## RECORDS SHOWN
---

/-! ### Checkpoint (R496) -/

/-- CHECKPOINT_GO: a write while the copy runs is ignored. -/
def State.ckptGo (s : State) : Out :=
  let h := s.hr
  let src := h.ckSrc.toNat
  let dst := h.ckDst.toNat
  let len := h.ckLen.toNat
  if h.ckStatus = 1 then .next s
  else if hbmTop < src + len then .fault (.noMemory (max src hbmTop))
  else if dst < hostBase ∨ 2 ^ 52 < dst + len then .fault (.noMemory dst)
  else .next { s with ckPos := 0, hr := { h with ckStatus := 1 } }

def execCheckpointGo (s : State) : Out := s.host 8 .next State.ckptGo

/-- No gang is resident and every launch is complete: the L2 has written its lines back by then (R496; log 28). -/
def State.settled (s : State) : Bool := !s.gangs.any (fun g => g.2.placedNow) && s.launches.all fun l => l.2.status == .done

/-- Copy up to `n` further lines, as HBM4 holds them at this moment. -/
def State.ckptCopy : (n : Nat) → State → State
  | 0, s => s
  | n + 1, s =>
    if s.hr.ckStatus ≠ 1 ∨ s.hr.ckLen.toNat ≤ 128 * s.ckPos then s
    else
      let from_ := s.hr.ckSrc.toNat + 128 * s.ckPos
      let s := if s.settled then s.writeBack (lineOf from_) else s
      let bs := (upto from_ (min 128 (s.hr.ckLen.toNat - 128 * s.ckPos))).map s.hbmByte
      State.ckptCopy n { s.physPut (s.hr.ckDst.toNat + 128 * s.ckPos) bs with ckPos := s.ckPos + 1 }

/-- CHECKPOINT_DONE: the rest of the copy is made, or the port has failed. -/
def execCheckpointDone (err : Bool) (s : State) : Out :=
  .next (if s.hr.ckStatus ≠ 1 then s
    else
      let s := if err then s else s.ckptCopy (s.hr.ckLen.toNat / 128 + 1)
      { s with hr := { s.hr with ckStatus := if err then 2 else 0 } }.raise evCkpt)

/-! ### Writes of registers (R483 to R490) -/

/-- The control window (R484). -/
def State.writeControl (s : State) (off : Nat) (v : Word) : State :=
  let h := s.hr
  match off with
  | 0x00 => s.writeGctl v
  | 0x08 => { s with hr := { h with pcap := v.setWidth 16 } }
  | 0x10 => s.repair v.toNat
  | 0x18 => s.writeEvstat (v.setWidth 32)
  | 0x20 => { s with hr := { h with evmask := v.setWidth 32 &&& 0xfff } }
  | 0x28 => { s with hr := { h with sched := v.setWidth 17 } }
  | 0x30 => { s with hr := { h with age := v.setWidth 32 } }
  | 0x38 => { s with hr := { h with prelevel := v.setWidth 4 } }
  | 0x40 => { s with hr := { h with savebud := v.setWidth 32 } }
  | 0x48 => s.writeWpclear v
  | _ => s

/-- A chain block (R490). -/
def State.writeChain (s : State) (c off : Nat) (v : Word) : State :=
  let x := s.chain c
  match off with
  | 0 => s.putChain c { x with base := v }
  | 8 => s.putChain c { x with entries := v.toNat % 2 ^ 32 }
  | 12 => s.putChain c { x with asid := v.setWidth 16 }
  | 16 => s.writeTail c v
  | 32 => s.putChain c { x with cword := v }
  | 44 =>
    let s := s.putChain c { x with enable := v.getLsbD 0 }
    if v.getLsbD 1 then s.resetChain c else s
  | _ => s

/-- The Range Permission Table (R402). -/
def State.writeRpt (s : State) (off : Nat) (v : Word) : State :=
  if off % 8 = 0 ∧ off < 2048 then
    { s with rpt := s.rpt.set (off / 32) ((s.rpt.get [0, 0, 0, 0] (off / 32)).set (off % 32 / 8) v) }
  else s

/-- The pod window (R338, R406, R489). -/
def State.writePod (s : State) (off : Nat) (v : Word) : Out :=
  let h := s.hr
  let put (h : HostRegs) : Out := .next { s with hr := h }
  if off < 0x50 ∧ off % 8 = 0 then put { h with poddesc := h.poddesc.set (off / 8) v }
  else match off with
    | 0x80 => if v = 1 then s.formPod else if v = 2 then .next s.dissolvePod else .next s
    | 0x200 => put { h with lprec := v }
    | 0x208 => put { h with lpdest := v }
    | 0x210 => put { h with lptag := v }
    | 0x218 => put { h with lpcrec := v }
    | 0x220 => s.sendPacket v
    | 0x240 => put { h with rptbase := v }
    | 0x248 => put { h with rptsize := v }
    | 0x258 => put { h with rpthead := v }
    | _ => .next s

/-- The routes window (R485). -/
def State.writeRoutes (s : State) (off : Nat) (v : Word) : State :=
  let h := s.hr
  let block (glob : Bool) (o : Nat) : State :=
    if o % 32 = 0 ∧ portExists glob (o / 32) then s.putPort glob (o / 32) { s.port glob (o / 32) with timer := v.toNat % 2 ^ 24 } else s
  if off < 0x4000 then
    if off % 8 = 0 then s.writeRoute (off / 8) v else s
  else if 0x9000 ≤ off then block true (off - 0x9000)
  else if 0x8000 ≤ off then block false (off - 0x8000)
  else match off with
    | 0x4000 => ({ s with hr := { h with routectl := v.getLsbD 0 } }).routesChanged
    | 0x4008 => { s with hr := { h with portev0 := h.portev0 &&& ~~~(v.setWidth 32) } }
    | 0x4010 => { s with hr := { h with portev1 := h.portev1 &&& ~~~v } }
    | 0x4018 => { s with hr := { h with portev2 := h.portev2 &&& ~~~(v.setWidth 32) } }
    | _ => s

---

## AIM OF THE EXERCISE
Within the material above, extract exactly the lines that start at the line containing "log 28). -/" and stop after the line containing "let s := if s.settled", and only those.

## EXERCISE OUTPUT
/-- No gang is resident and every launch is complete: the L2 has written its lines back by then (R496; log 28). -/
def State.settled (s : State) : Bool := !s.gangs.any (fun g => g.2.placedNow) && s.launches.all fun l => l.2.status == .done

/-- Copy up to `n` further lines, as HBM4 holds them at this moment. -/
def State.ckptCopy : (n : Nat) → State → State
  | 0, s => s
  | n + 1, s =>
    if s.hr.ckStatus ≠ 1 ∨ s.hr.ckLen.toNat ≤ 128 * s.ckPos then s
    else
      let from_ := s.hr.ckSrc.toNat + 128 * s.ckPos
      let s := if s.settled then s.writeBack (lineOf from_) else s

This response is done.